/-- A result in flight: the issue cycle in which it lands (02 R47). -/
structure Flight where
  due : Nat
  res : Res
deriving DecidableEq, Repr

/-- A near store in flight: its bytes land at `off` (05 R123). -/
structure NearStore where
  due : Nat
  off : Nat
  len : Nat
  data : Vec
deriving DecidableEq, Repr

/-- A plane load in flight (08 R192). -/
structure PlaneLoad where
  due : Nat
  plane : BitVec 1
  frame : Byte
  swap : Bool
deriving DecidableEq, Repr

/-- A matrix block in flight: it stands at tile `t`'s partial-sum port in issue cycle `port` (08 R194). `zero` marks MMAZ. -/
structure Block where
  port : Nat
  tile : BitVec 4
  zero : Bool
  rows : List Vec
deriving DecidableEq, Repr

/-- One element of a far access: its address, how many bytes of the entry it takes and from which on, and the storage address that its
translation gave (09 R214, 14 R305). -/
structure Elem where
  addr : W64
  len : Nat
  off : Nat := 0
  phys : Nat := 0
deriving DecidableEq, Repr

/-- The atomic operations of 09 R215. -/
inductive AtOp where
  | add
  | max
  | min
  | xchg
  | cas
deriving DecidableEq, Repr

/-- The task that a command or an access acts for: its context (04 R95), its PASID (14 R306), its timeline slot (09 R209), and
which loom task of which task set it is. -/
structure Who where
  account : BitVec 10
  context : BitVec 16
  pasid : Option (BitVec 20)
  tslot : BitVec 6
  ts : Nat
  j : Nat
deriving DecidableEq, Repr

/-- A captured engine operation (09 R217, 08 R202, 11 R251–R255). CSRs used at the start are captured with it. -/
structure EngOp where
  /-- OP of R35: 0x10 to 0x17. -/
  op : BitVec 6
  ctx : BitVec 3
  num : W64
  /-- The record named by h and the source record. -/
  dst : Shape
  src : Shape
  s : W64
  s2 : W64
  enc : Bool
  docreg : W64
  kvslot : W64
  kvtok : W64
  kvlayer : W64
  devthr : W32
deriving DecidableEq, Repr

/-- A rent operation held for its commit (04 R105, R106). -/
inductive RentOp where
  /-- RENT of pitch `k`: commits the hold `h`. -/
  | rent (k : Nat) (h : Nat)
  | prepay (k : Nat) (h : Nat) (ticks : Nat)
  /-- RENEW: the issue-time now + n, and the hold. -/
  | renew (k : Nat) (h : Nat) (target : Nat)
  | sublet (k : Nat) (account : BitVec 10) (context : BitVec 16) (first count : Nat) (rw : Bool)
  | vacate (k : Nat)
  /-- The vacate at a task's end (R111), behind the task's own commits about the pitch. -/
  | endVacate (k : Nat)
  /-- A RENT whose pitch a VACATE of the same interval gives up (R102). -/
  | void (k : Nat) (h : Nat)
  /-- A RENEW or PREPAY that a later VACATE of the same interval gives up: its commit releases the hold (R117). -/
  | drop (k : Nat) (h : Nat)
  /-- A redundant operation that Genay does not apply (R117). -/
  | none
deriving DecidableEq, Repr

/-- A tile launch (13 R296): the header, and the partition, class and rent window that the tile inherits from its conductor. `dep` is
what was noted as the pitch of its DEP cell went (R287). -/
structure Launch where
  hdr : BitVec 512
  part : BitVec 5
  cls : BitVec 2
  rentwin : W64
  dep : Option Bool := none
deriving DecidableEq, Repr

/-- A withheld command (10 R225 WB). -/
inductive Cmd where
  /-- FST, FSTS: the elements and the captured entry. -/
  | store (es : List Elem) (data : Vec)
  | atomic (op : AtOp) (wide : Bool) (addr : W64) (v v2 : W64) (fetch : Option (BitVec 4))
  | wcAdd (addr : W64) (fmt : Byte) (x : W32)
  | wcAddV (addr : W64) (fmt : Byte) (x : Vec)
  /-- WCREAD, the pitches whose INFLIGHT it holds, and the storage address that its translation gave at issue (14 R305). -/
  | wcRead (addr : W64) (q : BitVec 4) (pitches : List Nat) (phys : Nat)
  | xarm (addr : W64) (word : W64)
  /-- SEV for agent number `target` (10 R241). -/
  | event (target : W64)
  /-- A release marker of a scope (10 R239). -/
  | marker (scope : BitVec 3)
  | engine (e : EngOp)
  | xqp (entry : BitVec 512) (qp : BitVec 10)
  /-- A mailbox request for slot `k` of die `d`'s mailbox. -/
  | xmbox (die : BitVec 2) (k : Nat) (req : BitVec 512)
  | xlaunch (l : Launch)
  | rent (r : RentOp)
deriving DecidableEq, Repr

/-- A released rent operation that Genay has not yet received: the agent and the task set that issued it (04 R106). -/
structure Commit where
  agent : Nat
  ts : Nat
  op : RentOp
deriving DecidableEq, Repr

/-- A released command with the task it acts for and its place in the order of releases. -/
structure Held where
  owner : Who
  cmd : Cmd
  seq : Nat
deriving DecidableEq, Repr

/-- A far load (10 R225 FLQ): destination queue, the bytes it reads, the pitch whose INFLIGHT it holds. A load of a
discarded interval is `dropped`: its entry is dropped on arrival (12 R263); `cyc` is the issue cycle of its bundle. A load whose bytes
have several homes departs in as many `parts`, which share the number `id` (10 R233). -/
structure FarLoad where
  q : BitVec 4
  cyc : Nat
  id : Nat
  parts : Nat
  es : List Elem
  pitches : List Nat
  dropped : Bool
deriving DecidableEq, Repr

/-- A point of the ordering machine (10 R225, R230). -/
inductive Point where
  | agent (n : Nat)
  | lop (l : Nat)
  | dop (d : Nat)
  | vop
  | hcp
deriving DecidableEq, Repr

/-- A place that an engine names: a byte offset in the agent's store of tiers 0 to 3, a device virtual address in tiers 4 and
5 (09 R213). -/
structure Spot where
  tier : BitVec 3
  addr : W64
deriving DecidableEq, Repr

/-- The arena descriptor with the captured CSRs (11 R244). -/
structure Arena where
  docreg : W64
  key : W64
  val : W64
  prov : W64
  slots : Nat
  lmax : Nat
  layers : Nat
  entries : Nat
  elems : Nat
  fmt : Byte
  zero : Bool
  kvslot : W64
  kvtok : W64
  kvlayer : W64
deriving DecidableEq, Repr

/-- A rotation of a pair of key elements (11 R252): the numbers under which they were kept, where the results go, pair index `i` of
`rd` dimensions, base ω, and δ. -/
structure Turn where
  even : Nat
  odd : Nat
  dst : Spot
  fmt : Byte
  width : Nat
  i : Nat
  rd : Nat
  omega : W32
  delta : Int
deriving DecidableEq, Repr

/-- One element access of a running engine operation, or a computation or an order between accesses (10 R228 M7, R233). -/
inductive Micro where
  /-- Read `len` bytes, to be written at `dst`. -/
  | copy (src dst : Spot) (len : Nat)
  | put (dst : Spot) (bytes : List Byte)
  /-- Read a dictionary block of a weight stream; the canopy offsets of its elements (08 R203). -/
  | dict (src : Spot) (dsts : List W64) (bf16 : Bool)
  /-- Read `len` bytes and keep them under a number. -/
  | keep (src : Spot) (len key : Nat)
  /-- Rotate two kept elements (11 R252). -/
  | turn (t : Turn)
  /-- Read a provenance entry, to be written at `dst` (11 R252 step 5). -/
  | entry (src dst : Spot)
  /-- The tag check of a block before its first element at `elem` (11 R257): reads its entry; the target layer, strict mode, the
  registry with its entry count, and whether the context may write the entry, as found at the start (log 72). -/
  | tag (elem entry : W64) (layer : Nat) (strict : Bool) (registry : W64) (count : Nat) (write : Bool)
  /-- The rest of a tag check: reads registry entry `reg` for the block's entry `e`. -/
  | look (elem entry : W64) (layer : Nat) (strict : Bool) (reg : W64) (e : Nat) (write : Bool)
  /-- Write a block's entry as stale; the operation then stops (11 R257). -/
  | stale (elem entry : W64) (e : Nat)
  /-- Steps 5 to 7 of a darning once the rows of step 4 are kept (11 R254): slot, first block, blocks, LEN. -/
  | judge (d : Arena) (slot b0 c len : Nat)
  /-- Read a provenance entry, to be written back with MAXDEV `dev` and, where it is listed, under repair from watermark `wm` on (11 R254
  step 7). -/
  | amend (entry : W64) (dev : Nat) (wm : Option Nat)
  /-- Nothing behind it writes, and where `full` nothing behind it reads, before everything ahead of it is done: the order of the steps and
  rows of a slot operation (11 R252, R254). -/
  | gate (full : Bool)
  /-- The read `m`, made at several homes in parts that are kept under `keys` (10 R226). -/
  | join (m : Micro) (keys : List Nat)
deriving DecidableEq, Repr

/-- What travels in a channel: a load, a released command, an event or a mailbox filling (10 R227), element access number `i` of the
engine operation of context `c` (10 R228 M7), or a host access to the bytes of one line, `data` written or `len` read (10 R235). -/
inductive Load where
  | read (x : FarLoad)
  | cmd (c : Cmd)
  | element (c : BitVec 3) (i : Nat) (m : Micro)
  | host (addr : W64) (len : Nat) (data : Option (List Byte)) (cached : Bool)
deriving DecidableEq, Repr

/-- An entry between two points: `passed` is the last point it has passed and `route` lists the points still ahead, its home
last. `seq` is its place in the order of releases. -/
structure Transit where
  agent : Nat
  owner : Who
  seq : Nat
  load : Load
  passed : Point
  route : List Point
  home : Point
deriving DecidableEq, Repr

/-- A value that has been read and has not yet entered its gated queue (10 R228 M9). `owed` marks an entry of a released
command; `pitches` fall on arrival. -/
structure Arrival where
  agent : Nat
  owner : Who
  q : BitVec 4
  entry : Vec
  pitches : List Nat
  owed : Bool
  dropped : Bool
  trap : Option (Byte × W64)
  /-- The far load of which this is the entry, and how many parts of it have still to perform. -/
  id : Nat := 0
  parts : Nat := 0
deriving DecidableEq, Repr

/-- An engine operation between its start and its completion (09 R207). -/
structure Running where
  agent : Nat
  owner : Who
  op : EngOp
  /-- The accesses that have still to enter their routes, with their numbers in index order. -/
  todo : List (Nat × Micro)
  /-- The bytes that were kept, by number. -/
  kept : List (Nat × List Byte)
  status : Byte
  faddr : W64
  /-- The refusal was a sublessee's. -/
  sub : Bool
  pitches : List Nat
  /-- The slot header it works on, for the order of slot operations (11 R256). -/
  slotHdr : Option W64
  seq : Nat
deriving DecidableEq, Repr

/-- The first faulting completion of a context that has not been delivered (09 R205, R212). -/
structure Frec where
  num : W64
  status : Byte
  addr : W64
  /-- The refusal was a sublessee's (cause 0x09). -/
  sub : Bool
deriving DecidableEq, Repr

/-- TIMELINE, LASTST and FREC of an engine context (09 R205, R208). -/
structure EngCtx where
  count : BitVec 56
  fails : BitVec 7
  lastf : Bool
  lastst : Byte
  frec : Option Frec
deriving DecidableEq, Repr

/-- A context before its first completion (R205, R208). -/
def EngCtx.reset : EngCtx := { count := 0, fails := 0, lastf := false, lastst := 0, frec := none }

/-- What slot 0 of the last bundle waits for (02 R50, R70; 10 R239–R242). -/
inductive Wait where
  | none
  /-- A checkpoint of the bundle at `pc`: light (CKPTL) or full; `final` is the implicit one of a jump to 0 (R46). -/
  | ckpt (light final : Bool) (pc : W64)
  | waitt (t : W64)
  | sleepc (cycles : W64)
  | qwait (q n : BitVec 4)
  | wfe
  | twait (c : BitVec 3) (t : W64)
  | twaita (addr : W64) (t : W64)
  /-- QALIGN issued in cycle `cyc`: hold the next bundle for near stores, or for far loads and released entries, issued before. -/
  | qalign (far near : Bool) (cyc : Nat)
  /-- FENCE ACQ or FULL issued in cycle `cyc`: hold the next bundle until every far load issued before it has performed. -/
  | acquire (cyc : Nat)
  /-- UIRET and ERET, whose drain waits for the slot-7 stall of their bundle. -/
  | uiret
  | eret
  /-- A stop: the entries owed by released commands still arrive before the state is saved (12 R275, R71). -/
  | stop
deriving DecidableEq, Repr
▬▬▬▬▬▬
HOW TO COMPLETE THIS TASK –
Using only the listing above, restate exactly the lines from the line containing "(ticks : Nat)" through the line containing "drop (k : Nat) (h : Nat)", both included.

REPLY –
  | prepay (k : Nat) (h : Nat) (ticks : Nat)
  /-- RENEW: the issue-time now + n, and the hold. -/
  | renew (k : Nat) (h : Nat) (target : Nat)
  | sublet (k : Nat) (account : BitVec 10) (context : BitVec 16) (first count : Nat) (rw : Bool)
  | vacate (k : Nat)
  /-- The vacate at a task's end (R111), behind the task's own commits about the pitch. -/
  | endVacate (k : Nat)
  /-- A RENT whose pitch a VACATE of the same interval gives up (R102). -/
  | void (k : Nat) (h : Nat)
  /-- A RENEW or PREPAY that a later VACATE of the same interval gives up: its commit releases the hold (R117). -/
  | drop (k : Nat) (h : Nat)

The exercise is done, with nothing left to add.